Find and copy each line of the data that includes "params".

Information shown START

-- ==== Sys2Proof/Laws/State.lean ====
section
/-! SUPPORT. One lemma per field per named update of the state, each true by rfl, so that no proof unfolds a record
update. A group of fields an update leaves alone has one lemma for the group. -/

namespace Sys2Proof.Machine

variable (s : State)

/-! ### `State.emit` -/

@[simp] theorem State.emit_params (e : Event) : (s.emit e).params = s.params := rfl
@[simp] theorem State.emit_peer (e : Event) : (s.emit e).peer = s.peer := rfl
@[simp] theorem State.emit_core (e : Event) : (s.emit e).core = s.core := rfl
@[simp] theorem State.emit_ports_requests (e : Event) : (s.emit e).ports.requests = s.ports.requests := rfl
@[simp] theorem State.emit_ports_moves (e : Event) : (s.emit e).ports.moves = s.ports.moves := rfl
@[simp] theorem State.emit_ports_epReq (e : Event) : (s.emit e).ports.epReq = s.ports.epReq := rfl
@[simp] theorem State.emit_ports_epAnswer (e : Event) : (s.emit e).ports.epAnswer = s.ports.epAnswer := rfl
@[simp] theorem State.emit_ports_response (e : Event) : (s.emit e).ports.response = s.ports.response := rfl
@[simp] theorem State.emit_ports_rdata (e : Event) : (s.emit e).ports.rdata = s.ports.rdata := rfl
@[simp] theorem State.emit_ports_events (e : Event) : (s.emit e).ports.events = s.ports.events ++ [e] := rfl
@[simp] theorem State.emit_ports_draws (e : Event) : (s.emit e).ports.draws = s.ports.draws := rfl

/-! ### `State.goto` -/

@[simp] theorem State.goto_params (q : Seq) : (s.goto q).params = s.params := rfl
@[simp] theorem State.goto_peer (q : Seq) : (s.goto q).peer = s.peer := rfl
@[simp] theorem State.goto_core_booted (q : Seq) : (s.goto q).core.booted = s.core.booted := rfl
@[simp] theorem State.goto_core_seq (q : Seq) : (s.goto q).core.seq = q := rfl
@[simp] theorem State.goto_core_txData (q : Seq) : (s.goto q).core.txData = s.core.txData := rfl
@[simp] theorem State.goto_core_txHeader (q : Seq) : (s.goto q).core.txHeader = s.core.txHeader := rfl
@[simp] theorem State.goto_core_rxData (q : Seq) : (s.goto q).core.rxData = s.core.rxData := rfl
@[simp] theorem State.goto_core_rxHeader (q : Seq) : (s.goto q).core.rxHeader = s.core.rxHeader := rfl
@[simp] theorem State.goto_core_hnd (q : Seq) : (s.goto q).core.hnd = s.core.hnd := rfl
@[simp] theorem State.goto_core_polls (q : Seq) : (s.goto q).core.polls = s.core.polls := rfl
@[simp] theorem State.goto_core_ept (q : Seq) : (s.goto q).core.ept = s.core.ept := rfl
@[simp] theorem State.goto_ports_requests (q : Seq) : (s.goto q).ports.requests = s.ports.requests := rfl
@[simp] theorem State.goto_ports_moves (q : Seq) : (s.goto q).ports.moves = s.ports.moves := rfl
@[simp] theorem State.goto_ports_epReq (q : Seq) : (s.goto q).ports.epReq = s.ports.epReq := rfl
@[simp] theorem State.goto_ports_epAnswer (q : Seq) : (s.goto q).ports.epAnswer = s.ports.epAnswer := rfl
@[simp] theorem State.goto_ports_response (q : Seq) : (s.goto q).ports.response = s.ports.response := rfl
@[simp] theorem State.goto_ports_rdata (q : Seq) : (s.goto q).ports.rdata = s.ports.rdata := rfl
@[simp] theorem State.goto_ports_events (q : Seq) : (s.goto q).ports.events = s.ports.events := rfl
@[simp] theorem State.goto_ports_draws (q : Seq) : (s.goto q).ports.draws = s.ports.draws := rfl
theorem State.goto_core (q : Seq) : (s.goto q).core = { s.core with seq := q } := rfl

/-! ### `State.accept` -/

@[simp] theorem State.accept_params (i : Instr) (q : Seq) : (s.accept i q).params = s.params := rfl
@[simp] theorem State.accept_peer (i : Instr) (q : Seq) : (s.accept i q).peer = s.peer := rfl
@[simp] theorem State.accept_core_booted (i : Instr) (q : Seq) : (s.accept i q).core.booted = s.core.booted := rfl
@[simp] theorem State.accept_core_seq (i : Instr) (q : Seq) : (s.accept i q).core.seq = q := rfl
@[simp] theorem State.accept_core_txData (i : Instr) (q : Seq) : (s.accept i q).core.txData = s.core.txData := rfl
@[simp] theorem State.accept_core_txHeader (i : Instr) (q : Seq) : (s.accept i q).core.txHeader = s.core.txHeader := rfl
@[simp] theorem State.accept_core_rxData (i : Instr) (q : Seq) : (s.accept i q).core.rxData = s.core.rxData := rfl
@[simp] theorem State.accept_core_rxHeader (i : Instr) (q : Seq) : (s.accept i q).core.rxHeader = s.core.rxHeader := rfl
@[simp] theorem State.accept_core_hnd (i : Instr) (q : Seq) : (s.accept i q).core.hnd = s.core.hnd := rfl
@[simp] theorem State.accept_core_polls (i : Instr) (q : Seq) : (s.accept i q).core.polls = s.core.polls := rfl
@[simp] theorem State.accept_core_ept (i : Instr) (q : Seq) : (s.accept i q).core.ept = s.core.ept := rfl
@[simp] theorem State.accept_ports_requests (i : Instr) (q : Seq) : (s.accept i q).ports.requests = s.ports.requests := rfl
@[simp] theorem State.accept_ports_moves (i : Instr) (q : Seq) : (s.accept i q).ports.moves = s.ports.moves := rfl
@[simp] theorem State.accept_ports_epReq (i : Instr) (q : Seq) : (s.accept i q).ports.epReq = s.ports.epReq := rfl
@[simp] theorem State.accept_ports_epAnswer (i : Instr) (q : Seq) : (s.accept i q).ports.epAnswer = s.ports.epAnswer := rfl
@[simp] theorem State.accept_ports_response (i : Instr) (q : Seq) : (s.accept i q).ports.response = s.ports.response := rfl
@[simp] theorem State.accept_ports_rdata (i : Instr) (q : Seq) : (s.accept i q).ports.rdata = s.ports.rdata := rfl
@[simp] theorem State.accept_ports_events (i : Instr) (q : Seq) : (s.accept i q).ports.events = s.ports.events ++ [.accept i] := rfl
@[simp] theorem State.accept_ports_draws (i : Instr) (q : Seq) : (s.accept i q).ports.draws = s.ports.draws := rfl
theorem State.accept_core (i : Instr) (q : Seq) : (s.accept i q).core = { s.core with seq := q } := rfl

/-! ### `State.complete` -/

@[simp] theorem State.complete_params (st : Status) (f : Option Frame) : (s.complete st f).params = s.params := rfl
@[simp] theorem State.complete_peer (st : Status) (f : Option Frame) : (s.complete st f).peer = s.peer := rfl
@[simp] theorem State.complete_core_booted (st : Status) (f : Option Frame) : (s.complete st f).core.booted = s.core.booted := rfl
@[simp] theorem State.complete_core_seq (st : Status) (f : Option Frame) : (s.complete st f).core.seq = .idle := rfl
@[simp] theorem State.complete_core_txData (st : Status) (f : Option Frame) : (s.complete st f).core.txData = s.core.txData := rfl
@[simp] theorem State.complete_core_txHeader (st : Status) (f : Option Frame) : (s.complete st f).core.txHeader = s.core.txHeader := rfl
@[simp] theorem State.complete_core_rxData (st : Status) (f : Option Frame) : (s.complete st f).core.rxData = s.core.rxData := rfl
@[simp] theorem State.complete_core_rxHeader (st : Status) (f : Option Frame) : (s.complete st f).core.rxHeader = s.core.rxHeader := rfl
@[simp] theorem State.complete_core_hnd (st : Status) (f : Option Frame) : (s.complete st f).core.hnd = s.core.hnd := rfl
@[simp] theorem State.complete_core_polls (st : Status) (f : Option Frame) : (s.complete st f).core.polls = s.core.polls := rfl
@[simp] theorem State.complete_core_ept (st : Status) (f : Option Frame) : (s.complete st f).core.ept = s.core.ept := rfl
@[simp] theorem State.complete_ports_requests (st : Status) (f : Option Frame) : (s.complete st f).ports.requests = s.ports.requests := rfl
@[simp] theorem State.complete_ports_moves (st : Status) (f : Option Frame) : (s.complete st f).ports.moves = s.ports.moves := rfl
@[simp] theorem State.complete_ports_epReq (st : Status) (f : Option Frame) : (s.complete st f).ports.epReq = s.ports.epReq := rfl
@[simp] theorem State.complete_ports_epAnswer (st : Status) (f : Option Frame) : (s.complete st f).ports.epAnswer = s.ports.epAnswer := rfl
@[simp] theorem State.complete_ports_response (st : Status) (f : Option Frame) : (s.complete st f).ports.response = s.ports.response := rfl
@[simp] theorem State.complete_ports_rdata (st : Status) (f : Option Frame) : (s.complete st f).ports.rdata = s.ports.rdata := rfl
@[simp] theorem State.complete_ports_events (st : Status) (f : Option Frame) : (s.complete st f).ports.events = s.ports.events ++ [.complete st f] := rfl
@[simp] theorem State.complete_ports_draws (st : Status) (f : Option Frame) : (s.complete st f).ports.draws = s.ports.draws := rfl
theorem State.complete_core (st : Status) (f : Option Frame) : (s.complete st f).core = { s.core with seq := .idle } := rfl

/-! ### `State.traced` -/

@[simp] theorem State.traced_params (k : TraceKind) (f : Frame) : (s.traced k f).params = s.params := rfl
@[simp] theorem State.traced_peer (k : TraceKind) (f : Frame) : (s.traced k f).peer = s.peer := rfl
@[simp] theorem State.traced_core (k : TraceKind) (f : Frame) : (s.traced k f).core = s.core := rfl
@[simp] theorem State.traced_ports_requests (k : TraceKind) (f : Frame) : (s.traced k f).ports.requests = s.ports.requests := rfl
@[simp] theorem State.traced_ports_moves (k : TraceKind) (f : Frame) : (s.traced k f).ports.moves = s.ports.moves := rfl
@[simp] theorem State.traced_ports_epReq (k : TraceKind) (f : Frame) : (s.traced k f).ports.epReq = s.ports.epReq := rfl
@[simp] theorem State.traced_ports_epAnswer (k : TraceKind) (f : Frame) : (s.traced k f).ports.epAnswer = s.ports.epAnswer := rfl
@[simp] theorem State.traced_ports_response (k : TraceKind) (f : Frame) : (s.traced k f).ports.response = s.ports.response := rfl
@[simp] theorem State.traced_ports_rdata (k : TraceKind) (f : Frame) : (s.traced k f).ports.rdata = s.ports.rdata := rfl
@[simp] theorem State.traced_ports_events (k : TraceKind) (f : Frame) : (s.traced k f).ports.events = s.ports.events ++ [.trace ⟨k, epOf f.header, f⟩] := rfl
@[simp] theorem State.traced_ports_draws (k : TraceKind) (f : Frame) : (s.traced k f).ports.draws = s.ports.draws := rfl

/-! ### `State.advanceDraws` -/

@[simp] theorem State.advanceDraws_params (n : Nat) : (s.advanceDraws n).params = s.params := rfl
@[simp] theorem State.advanceDraws_peer (n : Nat) : (s.advanceDraws n).peer = s.peer := rfl
@[simp] theorem State.advanceDraws_core (n : Nat) : (s.advanceDraws n).core = s.core := rfl
@[simp] theorem State.advanceDraws_ports_requests (n : Nat) : (s.advanceDraws n).ports.requests = s.ports.requests := rfl
@[simp] theorem State.advanceDraws_ports_moves (n : Nat) : (s.advanceDraws n).ports.moves = s.ports.moves := rfl
@[simp] theorem State.advanceDraws_ports_epReq (n : Nat) : (s.advanceDraws n).ports.epReq = s.ports.epReq := rfl
@[simp] theorem State.advanceDraws_ports_epAnswer (n : Nat) : (s.advanceDraws n).ports.epAnswer = s.ports.epAnswer := rfl
@[simp] theorem State.advanceDraws_ports_response (n : Nat) : (s.advanceDraws n).ports.response = s.ports.response := rfl
@[simp] theorem State.advanceDraws_ports_rdata (n : Nat) : (s.advanceDraws n).ports.rdata = s.ports.rdata := rfl
@[simp] theorem State.advanceDraws_ports_events (n : Nat) : (s.advanceDraws n).ports.events = s.ports.events := rfl
@[simp] theorem State.advanceDraws_ports_draws (n : Nat) : (s.advanceDraws n).ports.draws = s.ports.draws + n := rfl

/-! ### `State.readDone` -/

@[simp] theorem State.readDone_params (a w : Nat) (v d : Word64) : (s.readDone a w v d).params = s.params := rfl
@[simp] theorem State.readDone_peer (a w : Nat) (v d : Word64) : (s.readDone a w v d).peer = s.peer := rfl
@[simp] theorem State.readDone_core (a w : Nat) (v d : Word64) : (s.readDone a w v d).core = s.core := rfl
@[simp] theorem State.readDone_ports_requests (a w : Nat) (v d : Word64) : (s.readDone a w v d).ports.requests = s.ports.requests := rfl
@[simp] theorem State.readDone_ports_moves (a w : Nat) (v d : Word64) : (s.readDone a w v d).ports.moves = s.ports.moves := rfl
@[simp] theorem State.readDone_ports_epReq (a w : Nat) (v d : Word64) : (s.readDone a w v d).ports.epReq = s.ports.epReq := rfl
@[simp] theorem State.readDone_ports_epAnswer (a w : Nat) (v d : Word64) : (s.readDone a w v d).ports.epAnswer = s.ports.epAnswer := rfl
@[simp] theorem State.readDone_ports_response (a w : Nat) (v d : Word64) : (s.readDone a w v d).ports.response = s.ports.response := rfl
@[simp] theorem State.readDone_ports_rdata (a w : Nat) (v d : Word64) : (s.readDone a w v d).ports.rdata = d := rfl
@[simp] theorem State.readDone_ports_events (a w : Nat) (v d : Word64) : (s.readDone a w v d).ports.events = s.ports.events ++ [.memRead a w v] := rfl
@[simp] theorem State.readDone_ports_draws (a w : Nat) (v d : Word64) : (s.readDone a w v d).ports.draws = s.ports.draws := rfl

/-! ### `finish` -/

@[simp] theorem finish_params (e : Ending) : (finish e s).params = s.params := rfl
@[simp] theorem finish_peer (e : Ending) : (finish e s).peer = s.peer := rfl
@[simp] theorem finish_core_booted (e : Ending) : (finish e s).core.booted = s.core.booted := rfl
@[simp] theorem finish_core_seq (e : Ending) : (finish e s).core.seq = .idle := rfl
@[simp] theorem finish_core_txData (e : Ending) : (finish e s).core.txData = s.core.txData := rfl
@[simp] theorem finish_core_txHeader (e : Ending) : (finish e s).core.txHeader = s.core.txHeader := rfl
@[simp] theorem finish_core_rxData (e : Ending) : (finish e s).core.rxData = s.core.rxData := rfl
@[simp] theorem finish_core_rxHeader (e : Ending) : (finish e s).core.rxHeader = s.core.rxHeader := rfl
@[simp] theorem finish_core_hnd (e : Ending) : (finish e s).core.hnd = s.core.hnd := rfl
@[simp] theorem finish_core_polls (e : Ending) : (finish e s).core.polls = s.core.polls := rfl
@[simp] theorem finish_core_ept (e : Ending) : (finish e s).core.ept = s.core.ept := rfl
@[simp] theorem finish_ports_requests (e : Ending) : (finish e s).ports.requests = s.ports.requests := rfl
@[simp] theorem finish_ports_moves (e : Ending) : (finish e s).ports.moves = s.ports.moves := rfl
@[simp] theorem finish_ports_epReq (e : Ending) : (finish e s).ports.epReq = s.ports.epReq := rfl
@[simp] theorem finish_ports_epAnswer (e : Ending) : (finish e s).ports.epAnswer = s.ports.epAnswer := rfl
@[simp] theorem finish_ports_response (e : Ending) : (finish e s).ports.response = s.ports.response := rfl
@[simp] theorem finish_ports_rdata (e : Ending) : (finish e s).ports.rdata = s.ports.rdata := rfl
@[simp] theorem finish_ports_events (e : Ending) : (finish e s).ports.events = s.ports.events ++ [.complete e.status (endingFrame e s)] := rfl
@[simp] theorem finish_ports_draws (e : Ending) : (finish e s).ports.draws = s.ports.draws := rfl
theorem finish_core (e : Ending) : (finish e s).core = { s.core with seq := .idle } := rfl

/-! ### `State.openTaken` -/

@[simp] theorem State.openTaken_params : (s.openTaken).params = s.params := rfl
@[simp] theorem State.openTaken_peer : (s.openTaken).peer = s.peer := rfl
@[simp] theorem State.openTaken_core : (s.openTaken).core = s.core := rfl
@[simp] theorem State.openTaken_ports_requests : (s.openTaken).ports.requests = s.ports.requests := rfl
@[simp] theorem State.openTaken_ports_moves : (s.openTaken).ports.moves = s.ports.moves := rfl
@[simp] theorem State.openTaken_ports_epReq : (s.openTaken).ports.epReq = s.ports.epReq := rfl
@[simp] theorem State.openTaken_ports_epAnswer : (s.openTaken).ports.epAnswer = s.ports.epAnswer := rfl
@[simp] theorem State.openTaken_ports_response : (s.openTaken).ports.response = none := rfl
@[simp] theorem State.openTaken_ports_rdata : (s.openTaken).ports.rdata = s.ports.rdata := rfl
@[simp] theorem State.openTaken_ports_events : (s.openTaken).ports.events = s.ports.events := rfl
@[simp] theorem State.openTaken_ports_draws : (s.openTaken).ports.draws = s.ports.draws + 1 := rfl

end Sys2Proof.Machine
end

Information shown END

**The completed task**
@[simp] theorem State.emit_params (e : Event) : (s.emit e).params = s.params := rfl
@[simp] theorem State.goto_params (q : Seq) : (s.goto q).params = s.params := rfl
@[simp] theorem State.accept_params (i : Instr) (q : Seq) : (s.accept i q).params = s.params := rfl
@[simp] theorem State.complete_params (st : Status) (f : Option Frame) : (s.complete st f).params = s.params := rfl
@[simp] theorem State.traced_params (k : TraceKind) (f : Frame) : (s.traced k f).params = s.params := rfl
@[simp] theorem State.advanceDraws_params (n : Nat) : (s.advanceDraws n).params = s.params := rfl
@[simp] theorem State.readDone_params (a w : Nat) (v d : Word64) : (s.readDone a w v d).params = s.params := rfl
@[simp] theorem finish_params (e : Ending) : (finish e s).params = s.params := rfl
@[simp] theorem State.openTaken_params : (s.openTaken).params = s.params := rfl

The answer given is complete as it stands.